DIRECTIONS —
Exactly as they appear, copy the lines from the start of the entries below to the line containing "rule (R431). -/", both ends included.

[Items from a data source]
____________________

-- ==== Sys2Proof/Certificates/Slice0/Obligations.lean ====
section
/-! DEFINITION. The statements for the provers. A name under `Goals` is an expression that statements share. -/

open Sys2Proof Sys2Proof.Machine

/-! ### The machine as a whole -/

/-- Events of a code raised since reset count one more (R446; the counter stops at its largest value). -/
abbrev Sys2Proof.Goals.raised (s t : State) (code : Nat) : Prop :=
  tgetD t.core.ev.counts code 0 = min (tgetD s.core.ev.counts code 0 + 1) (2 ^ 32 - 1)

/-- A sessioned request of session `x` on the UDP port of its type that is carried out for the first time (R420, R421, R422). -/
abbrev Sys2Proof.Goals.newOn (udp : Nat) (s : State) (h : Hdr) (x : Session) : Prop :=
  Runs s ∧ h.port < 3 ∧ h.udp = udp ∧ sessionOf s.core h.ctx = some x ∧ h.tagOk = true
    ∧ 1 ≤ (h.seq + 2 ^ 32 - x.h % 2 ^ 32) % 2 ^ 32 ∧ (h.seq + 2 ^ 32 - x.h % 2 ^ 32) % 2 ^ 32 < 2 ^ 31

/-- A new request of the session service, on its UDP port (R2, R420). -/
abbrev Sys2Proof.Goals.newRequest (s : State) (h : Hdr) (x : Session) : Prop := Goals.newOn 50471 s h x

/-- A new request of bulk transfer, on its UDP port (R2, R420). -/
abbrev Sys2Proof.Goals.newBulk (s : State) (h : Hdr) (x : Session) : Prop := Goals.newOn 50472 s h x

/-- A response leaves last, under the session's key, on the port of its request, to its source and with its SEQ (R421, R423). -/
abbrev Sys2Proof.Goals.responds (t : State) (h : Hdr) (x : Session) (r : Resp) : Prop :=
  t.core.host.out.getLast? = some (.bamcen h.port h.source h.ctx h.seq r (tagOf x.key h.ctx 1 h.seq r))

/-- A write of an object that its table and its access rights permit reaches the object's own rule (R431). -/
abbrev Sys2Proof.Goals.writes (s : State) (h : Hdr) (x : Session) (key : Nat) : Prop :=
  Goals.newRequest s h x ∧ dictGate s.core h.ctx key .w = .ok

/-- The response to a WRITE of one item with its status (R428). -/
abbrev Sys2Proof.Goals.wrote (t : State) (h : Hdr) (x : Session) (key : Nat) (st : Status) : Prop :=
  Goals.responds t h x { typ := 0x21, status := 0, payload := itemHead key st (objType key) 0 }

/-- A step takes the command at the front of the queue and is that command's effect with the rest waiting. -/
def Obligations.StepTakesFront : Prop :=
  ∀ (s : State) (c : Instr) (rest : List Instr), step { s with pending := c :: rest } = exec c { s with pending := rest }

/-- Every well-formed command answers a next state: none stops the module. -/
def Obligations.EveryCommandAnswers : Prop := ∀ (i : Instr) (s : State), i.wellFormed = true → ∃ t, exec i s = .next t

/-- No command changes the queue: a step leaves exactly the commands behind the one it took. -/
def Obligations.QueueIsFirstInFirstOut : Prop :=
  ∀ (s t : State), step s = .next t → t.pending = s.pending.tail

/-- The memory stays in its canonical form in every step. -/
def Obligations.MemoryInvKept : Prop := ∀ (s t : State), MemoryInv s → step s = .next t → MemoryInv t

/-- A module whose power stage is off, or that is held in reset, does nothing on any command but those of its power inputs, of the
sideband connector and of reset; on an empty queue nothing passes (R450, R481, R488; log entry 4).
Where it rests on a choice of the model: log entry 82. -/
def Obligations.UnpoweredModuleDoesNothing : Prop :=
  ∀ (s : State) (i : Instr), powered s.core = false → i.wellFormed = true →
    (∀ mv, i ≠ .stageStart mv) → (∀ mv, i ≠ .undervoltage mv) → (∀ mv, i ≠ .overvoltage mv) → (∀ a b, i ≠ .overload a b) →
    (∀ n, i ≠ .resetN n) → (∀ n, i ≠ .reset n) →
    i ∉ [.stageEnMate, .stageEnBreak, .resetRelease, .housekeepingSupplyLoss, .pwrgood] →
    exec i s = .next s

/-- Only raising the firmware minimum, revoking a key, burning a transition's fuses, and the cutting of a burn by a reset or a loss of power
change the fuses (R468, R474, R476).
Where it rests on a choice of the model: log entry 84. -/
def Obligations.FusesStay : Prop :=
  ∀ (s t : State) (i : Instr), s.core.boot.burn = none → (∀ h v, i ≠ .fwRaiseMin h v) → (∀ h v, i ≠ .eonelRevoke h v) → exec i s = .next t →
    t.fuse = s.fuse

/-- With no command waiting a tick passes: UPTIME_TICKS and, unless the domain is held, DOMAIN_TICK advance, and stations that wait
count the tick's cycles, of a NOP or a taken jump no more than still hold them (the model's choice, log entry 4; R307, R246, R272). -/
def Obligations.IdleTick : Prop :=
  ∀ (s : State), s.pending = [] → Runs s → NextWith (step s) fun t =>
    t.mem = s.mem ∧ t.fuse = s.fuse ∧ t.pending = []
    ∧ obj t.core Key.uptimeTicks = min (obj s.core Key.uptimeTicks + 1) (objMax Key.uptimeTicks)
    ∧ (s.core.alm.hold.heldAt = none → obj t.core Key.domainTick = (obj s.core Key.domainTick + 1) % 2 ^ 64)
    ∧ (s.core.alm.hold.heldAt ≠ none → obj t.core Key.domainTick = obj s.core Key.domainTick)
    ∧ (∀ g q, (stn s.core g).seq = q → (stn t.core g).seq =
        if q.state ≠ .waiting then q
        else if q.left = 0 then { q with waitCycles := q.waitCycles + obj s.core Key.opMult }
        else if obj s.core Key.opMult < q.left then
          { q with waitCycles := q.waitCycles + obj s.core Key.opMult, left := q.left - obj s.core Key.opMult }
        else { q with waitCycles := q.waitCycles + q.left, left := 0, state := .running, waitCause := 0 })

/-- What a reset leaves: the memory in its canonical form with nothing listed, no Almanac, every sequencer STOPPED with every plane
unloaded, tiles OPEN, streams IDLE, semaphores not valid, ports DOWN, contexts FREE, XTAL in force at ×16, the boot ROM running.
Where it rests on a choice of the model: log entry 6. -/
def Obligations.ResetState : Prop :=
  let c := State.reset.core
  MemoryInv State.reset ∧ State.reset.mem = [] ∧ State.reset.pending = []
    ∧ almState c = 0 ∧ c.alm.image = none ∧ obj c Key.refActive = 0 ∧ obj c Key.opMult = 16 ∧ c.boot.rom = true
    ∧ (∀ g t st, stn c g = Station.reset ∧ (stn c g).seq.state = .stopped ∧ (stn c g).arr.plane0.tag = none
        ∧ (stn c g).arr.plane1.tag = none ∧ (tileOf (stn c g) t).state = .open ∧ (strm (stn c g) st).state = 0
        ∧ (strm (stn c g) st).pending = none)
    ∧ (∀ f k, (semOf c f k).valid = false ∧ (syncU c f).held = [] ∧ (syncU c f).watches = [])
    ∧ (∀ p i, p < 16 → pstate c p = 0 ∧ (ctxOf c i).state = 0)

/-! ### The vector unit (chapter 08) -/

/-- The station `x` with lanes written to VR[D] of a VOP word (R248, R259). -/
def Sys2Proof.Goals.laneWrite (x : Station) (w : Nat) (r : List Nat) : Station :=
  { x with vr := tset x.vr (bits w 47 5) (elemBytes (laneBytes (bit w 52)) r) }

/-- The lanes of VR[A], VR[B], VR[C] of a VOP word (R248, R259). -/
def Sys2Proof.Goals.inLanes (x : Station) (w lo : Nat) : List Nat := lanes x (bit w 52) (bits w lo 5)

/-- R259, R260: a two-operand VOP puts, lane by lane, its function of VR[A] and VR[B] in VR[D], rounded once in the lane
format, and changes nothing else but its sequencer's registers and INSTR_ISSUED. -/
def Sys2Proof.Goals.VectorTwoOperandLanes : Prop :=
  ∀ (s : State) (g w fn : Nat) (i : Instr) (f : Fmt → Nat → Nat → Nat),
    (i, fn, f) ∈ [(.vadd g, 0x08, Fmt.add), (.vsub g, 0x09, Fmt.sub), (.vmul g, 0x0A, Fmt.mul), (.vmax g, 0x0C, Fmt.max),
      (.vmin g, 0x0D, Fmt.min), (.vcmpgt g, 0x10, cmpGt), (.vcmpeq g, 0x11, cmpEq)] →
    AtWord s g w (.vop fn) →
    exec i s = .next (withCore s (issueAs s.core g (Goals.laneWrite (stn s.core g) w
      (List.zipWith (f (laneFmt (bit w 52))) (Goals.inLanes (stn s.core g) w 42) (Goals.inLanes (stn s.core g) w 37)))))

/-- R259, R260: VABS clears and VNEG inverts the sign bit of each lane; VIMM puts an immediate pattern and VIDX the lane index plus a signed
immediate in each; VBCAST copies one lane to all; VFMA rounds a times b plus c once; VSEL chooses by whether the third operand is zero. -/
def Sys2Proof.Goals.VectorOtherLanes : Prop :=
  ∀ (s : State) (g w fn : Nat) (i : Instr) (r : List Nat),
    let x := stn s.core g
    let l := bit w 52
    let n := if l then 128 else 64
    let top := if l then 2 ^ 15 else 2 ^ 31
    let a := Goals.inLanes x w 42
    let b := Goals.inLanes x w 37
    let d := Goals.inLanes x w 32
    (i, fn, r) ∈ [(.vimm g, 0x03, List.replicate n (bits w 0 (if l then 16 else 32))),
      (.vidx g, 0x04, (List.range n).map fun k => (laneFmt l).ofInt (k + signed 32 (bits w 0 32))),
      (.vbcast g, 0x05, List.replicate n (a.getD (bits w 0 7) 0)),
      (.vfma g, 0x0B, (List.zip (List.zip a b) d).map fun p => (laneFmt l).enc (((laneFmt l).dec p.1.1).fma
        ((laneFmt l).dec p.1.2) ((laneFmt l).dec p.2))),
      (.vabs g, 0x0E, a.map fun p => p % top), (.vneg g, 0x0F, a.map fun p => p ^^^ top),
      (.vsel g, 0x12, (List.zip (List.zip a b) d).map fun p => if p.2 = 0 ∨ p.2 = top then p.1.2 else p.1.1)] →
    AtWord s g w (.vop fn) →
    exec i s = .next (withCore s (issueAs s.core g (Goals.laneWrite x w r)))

____________________

SOLUTION TO THE PROBLEM —
-- ==== Sys2Proof/Certificates/Slice0/Obligations.lean ====
section
/-! DEFINITION. The statements for the provers. A name under `Goals` is an expression that statements share. -/

open Sys2Proof Sys2Proof.Machine

/-! ### The machine as a whole -/

/-- Events of a code raised since reset count one more (R446; the counter stops at its largest value). -/
abbrev Sys2Proof.Goals.raised (s t : State) (code : Nat) : Prop :=
  tgetD t.core.ev.counts code 0 = min (tgetD s.core.ev.counts code 0 + 1) (2 ^ 32 - 1)

/-- A sessioned request of session `x` on the UDP port of its type that is carried out for the first time (R420, R421, R422). -/
abbrev Sys2Proof.Goals.newOn (udp : Nat) (s : State) (h : Hdr) (x : Session) : Prop :=
  Runs s ∧ h.port < 3 ∧ h.udp = udp ∧ sessionOf s.core h.ctx = some x ∧ h.tagOk = true
    ∧ 1 ≤ (h.seq + 2 ^ 32 - x.h % 2 ^ 32) % 2 ^ 32 ∧ (h.seq + 2 ^ 32 - x.h % 2 ^ 32) % 2 ^ 32 < 2 ^ 31

/-- A new request of the session service, on its UDP port (R2, R420). -/
abbrev Sys2Proof.Goals.newRequest (s : State) (h : Hdr) (x : Session) : Prop := Goals.newOn 50471 s h x

/-- A new request of bulk transfer, on its UDP port (R2, R420). -/
abbrev Sys2Proof.Goals.newBulk (s : State) (h : Hdr) (x : Session) : Prop := Goals.newOn 50472 s h x

/-- A response leaves last, under the session's key, on the port of its request, to its source and with its SEQ (R421, R423). -/
abbrev Sys2Proof.Goals.responds (t : State) (h : Hdr) (x : Session) (r : Resp) : Prop :=
  t.core.host.out.getLast? = some (.bamcen h.port h.source h.ctx h.seq r (tagOf x.key h.ctx 1 h.seq r))

/-- A write of an object that its table and its access rights permit reaches the object's own rule (R431). -/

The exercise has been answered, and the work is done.